Note that when using the Flyweight design pattern, you cannot store coordinates for the node in the node. This is an example of the concept of intrinsic versus extrinsic state. Intrinsic state for an object is state information stored in the object. If you stored the coordinates for a node in the node object, those coordinates would be intrinsic state. Extrinsic state is state information about an object stored elsewhere in the environment, such as in global variables or passed to the method. If your recursive calls that process the tree pass in the coordinates for the current node, then the coordinates will be extrinsic state. A flyweight can have in its intrinsic state only information that is accurate for all instances of the flyweight. Clearly coordinates do not qualify, because each empty leaf node has its own location. So, if you want to use a flyweight, you must pass in coordinates.
Another design choice is: Who controls the work, the node class or the tree class? For example, on an insert operation, you could have the tree class control the flow down the tree, looking at (querying) the nodes to see their type and reacting accordingly.

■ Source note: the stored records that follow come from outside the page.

/-! ## S slot: control -/

/-- Transfers (R303, R304, R331, R368): a target that is a multiple of 64 inside the bundle memory becomes PC, its
bundle issues no earlier than issue + IDLE + 3 and begins a span; a CALL writes the return offset to s63 at issue + 1;
nothing else differs. With a target that is no multiple of 64 each of them raises misalignment, and with one that is
negative or at or beyond BMEM × 4096 permission, with nothing of the transfer.
LOOP, when its checks pass (R155–R157, R340): the slot keeps a copy of the body and of the scalar registers as they
stand, and reads the descriptor at issue + 2; a descriptor that breaks a reserved or range rule leaves reserved-field, one
with a tensor identifier beyond TIDS permission, kind after, and the loop is discarded; with passes g32 is 1 and the other
stage predicates 0, named under the GRB of LOOP's issue (R97); without passes PC goes to the exit. (That g32 is 0 without
passes is the model's choice: log 15.) -/
def Obligations.TransfersAndLoops : Prop :=
  (∀ (f : SF) (s : State), f.on s.curCtx = true →
  let c := s.curCtx
  let size : Int := (s.node (keyRid s.curKey)).bmem * 4096
  let goes := fun (t : Int) => s.running fun c => { c with pc := t.toNat, earliest := c.iss.pos + c.iss.idle + 3, fresh := true }
  let calls := fun (t : Int) => s.running fun c =>
    { c with pc := t.toNat, earliest := c.iss.pos + c.iss.idle + 3, fresh := true }.later 1 phReg (.scalar 63 (word (c.iss.pc + 64)))
  let rel : Int := c.iss.pc + 64 * f.imm.toInt
  let reg : Int := (f.av c).toNat
  let does := fun (i : Instr) (t : Int) (after : Int → State) =>
    (t % 64 = 0 → 0 ≤ t → t < size → exec i s = .next (after t)) ∧
    (t % 64 ≠ 0 → exec i s = .next (s.commit (takeTrap s s.curKey (trapAt 0 .misalignment (wordI t).toNat)))) ∧
    (t % 64 = 0 → t < 0 ∨ size ≤ t →
      exec i s = .next (s.commit (takeTrap s s.curKey (trapAt 0 .permission (wordI t).toNat))))
  does (.brRel f) rel goes ∧ does (.callRel f) rel calls ∧
  does (.brReg f) reg goes ∧ does (.jmpReg f) reg goes ∧ does (.callReg f) reg calls ∧
  does (.jmpImm f) (64 * (f.imm.toNat : Int)) goes ∧
  (∀ x, f.long = some x → does (.jmpLong f) x.toNat goes) ∧
  does (.ret f) (c.s 63).toNat goes) ∧
  ((∀ (f : SF) (s : State), f.on s.curCtx = true → loopGuard f s = .go →
    ∃ t l, exec (.loop f) s = .next t ∧
      t = s.running (fun c => { c with loop := some l, loopHeld := false }.later 2 phRead .loopRead) ∧
      l.pc = s.curCtx.iss.pc + 64 ∧ l.body = loopBody f s ∧ l.counts = (List.range 64).map (fun i => (s.curCtx.s i).toNat) ∧
      l.desc = offsetBits (f.av s.curCtx) ∧ l.grb = s.curCtx.iss.grb ∧ l.ready = false) ∧
  (∀ (s : State) (l : Landing), s.slotLanding s.cur = some l → (∀ m, s.spineLanding s.cur = some m → l.ph < m.ph) →
    let c := s.curCtx
    let rest := fun (c : Ctx) => { c with land := c.land.filter fun x => x.seq != l.seq }
    (∀ x, l.eff = .loopRead → c.loop = some x →
      (∀ i < 8, let line := c.lineNo ((x.desc + 64 * i) / 2 ^ 17) ((x.desc + 64 * i) / 64 % 2048)
        mfind line (s.die c.die).badLines = none ∧ line % 2048 ∉ (s.die c.die).dead) →
      let d := s.descBytes c x.desc
      let reads := fun (t : Option Trap) => exec .resultLanding s =
        .next (s.running fun c => (rest c).later 3 phSys (.loopCheck t (loopOf d x)))
      (descReserved d x.counts x.body.length = true → reads (some (trapAfter 0 .reservedField x.desc))) ∧
      (descReserved d x.counts x.body.length = false → descTids d (s.node c.rid).tids = true →
        reads (some (trapAfter 0 .permission x.desc))) ∧
      (descReserved d x.counts x.body.length = false → descTids d (s.node c.rid).tids = false → descStages d < 2 →
        reads none)) ∧
    (∀ t x, l.eff = .loopCheck (some t) x → c.loopHeld = false → exec .resultLanding s =
      .next (s.running fun c => { rest c with loop := none, pending := c.pending <|> some t })) ∧
    (∀ x, l.eff = .loopCheck none x → x.stages ≤ 15 → c.loopHeld = false →
      ∃ d, exec .resultLanding s = .next (s.withCtx s.curKey d) ∧ SameRegisters c d ∧
        (∀ i < x.stages, d.g (physG x.grb (32 + i)) = (decide (i = 0) && decide (x.total ≠ 0))) ∧
        (x.total ≠ 0 → d.loop = some x ∧ d.pc = c.pc) ∧
        (x.total = 0 → d.loop = none ∧ d.pc = x.pc + 64 * x.body.length))))
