@[simp] theorem State.apply_circuit_mem (k : Nat) (f : Option Circuit → Option Circuit) : (s.apply (.circuit k f)).mem = s.mem := rfl
@[simp] theorem State.apply_circuit_hidden (k : Nat) (f : Option Circuit → Option Circuit) : (s.apply (.circuit k f)).hidden = s.hidden := rfl
@[simp] theorem State.apply_circuit_pkgs (k : Nat) (f : Option Circuit → Option Circuit) : (s.apply (.circuit k f)).pkgs = s.pkgs := rfl
@[simp] theorem State.apply_circuit_dies (k : Nat) (f : Option Circuit → Option Circuit) : (s.apply (.circuit k f)).dies = s.dies := rfl
@[simp] theorem State.apply_circuit_slots (k : Nat) (f : Option Circuit → Option Circuit) : (s.apply (.circuit k f)).slots = s.slots := rfl
@[simp] theorem State.apply_circuit_nodes (k : Nat) (f : Option Circuit → Option Circuit) : (s.apply (.circuit k f)).nodes = s.nodes := rfl
@[simp] theorem State.apply_circuit_ranges (k : Nat) (f : Option Circuit → Option Circuit) : (s.apply (.circuit k f)).ranges = s.ranges := rfl
@[simp] theorem State.apply_circuit_roots (k : Nat) (f : Option Circuit → Option Circuit) : (s.apply (.circuit k f)).roots = s.roots := rfl
@[simp] theorem State.apply_circuit_planes (k : Nat) (f : Option Circuit → Option Circuit) : (s.apply (.circuit k f)).planes = s.planes := rfl
@[simp] theorem State.apply_circuit_barriers (k : Nat) (f : Option Circuit → Option Circuit) : (s.apply (.circuit k f)).barriers = s.barriers := rfl
@[simp] theorem State.apply_circuit_windows (k : Nat) (f : Option Circuit → Option Circuit) : (s.apply (.circuit k f)).windows = s.windows := rfl
@[simp] theorem State.apply_circuit_circuits (k : Nat) (f : Option Circuit → Option Circuit) : (s.apply (.circuit k f)).circuits = mupd s.circuits k f := rfl
@[simp] theorem State.apply_circuit_reqs (k : Nat) (f : Option Circuit → Option Circuit) : (s.apply (.circuit k f)).reqs = s.reqs := rfl
@[simp] theorem State.apply_circuit_nextReq (k : Nat) (f : Option Circuit → Option Circuit) : (s.apply (.circuit k f)).nextReq = s.nextReq := rfl
@[simp] theorem State.apply_circuit_seqs (k : Nat) (f : Option Circuit → Option Circuit) : (s.apply (.circuit k f)).seqs = s.seqs := rfl
@[simp] theorem State.apply_circuit_now (k : Nat) (f : Option Circuit → Option Circuit) : (s.apply (.circuit k f)).now = s.now := rfl
@[simp] theorem State.apply_circuit_timers (k : Nat) (f : Option Circuit → Option Circuit) : (s.apply (.circuit k f)).timers = s.timers := rfl
@[simp] theorem State.apply_circuit_micro (k : Nat) (f : Option Circuit → Option Circuit) : (s.apply (.circuit k f)).micro = s.micro := rfl
@[simp] theorem State.apply_circuit_agenda (k : Nat) (f : Option Circuit → Option Circuit) : (s.apply (.circuit k f)).agenda = s.agenda := rfl
@[simp] theorem State.apply_circuit_fresh (k : Nat) (f : Option Circuit → Option Circuit) : (s.apply (.circuit k f)).fresh = s.fresh := rfl
@[simp] theorem State.apply_circuit_cur (k : Nat) (f : Option Circuit → Option Circuit) : (s.apply (.circuit k f)).cur = s.cur := rfl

This is the typical approach used by the BST implementation. An alternate approach is to have the node class do the work. That is, you have an insert method for the nodes. If the node is internal, it passes the city record to the appropriate child (recursively). If the node is a flyweight, it replaces itself with a new leaf node. If the node is a full node, it replaces itself with a subtree. This is an example of the Composite design pattern. Use of the composite design would be difficult if NULL pointers are used to represent empty leaf nodes. It turns out that the PR quadtree insert and delete methods are easier to implement when using the composite design.